-- ==== Sys2Proof/Machine/Transactions.lean ====
section
/-! DEFINITION. The transactions: fixed command sequences (30_encoding.md R61), run from the first command to the last
from whatever state the block is in. -/

namespace Sys2Proof.Machine

/-- CHECKSUM(B) (40_crc8.md R80). -/
def doChecksum (bs : List Byte) : State → State :=
  runAll (doCrcInit :: (bs.map doCrcUpdate ++ [doCrcRead]))

/-- VERIFY(B, c) (R81). -/
def doVerify (bs : List Byte) (c : Byte) : State → State :=
  runAll (doCrcInit :: (bs.map doCrcUpdate ++ [doCrcCheck c]))

/-- BUILD_WRITE((hi, lo), P) (41_frame.md R99). -/
def doBuildWrite (hi lo : Byte) (payload : List Byte) : State → State :=
  runAll (doFrmStart hi lo :: (payload.map doFrmData ++ [doFrmEnd]))

def execChecksum (bs : List Byte) (s : State) : Host.Outcome State Fault Refusal := .next (doChecksum bs s)

def execVerify (bs : List Byte) (c : Byte) (s : State) : Host.Outcome State Fault Refusal := .next (doVerify bs c s)

def execBuildWrite (hi lo : Byte) (payload : List Byte) (s : State) : Host.Outcome State Fault Refusal :=
  .next (doBuildWrite hi lo payload s)

end Sys2Proof.Machine
end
• • • • • • •
Exercise directions: From the entries above, write out only the lines starting at the line that holds "def doChecksum (bs" and ending at the line that holds "runAll (doCrcInit :: (bs.map doCrcUpdate ++ [doCrcCheck", keeping both and matching them exactly.

Task response:
def doChecksum (bs : List Byte) : State → State :=
  runAll (doCrcInit :: (bs.map doCrcUpdate ++ [doCrcRead]))

/-- VERIFY(B, c) (R81). -/
def doVerify (bs : List Byte) (c : Byte) : State → State :=
  runAll (doCrcInit :: (bs.map doCrcUpdate ++ [doCrcCheck c]))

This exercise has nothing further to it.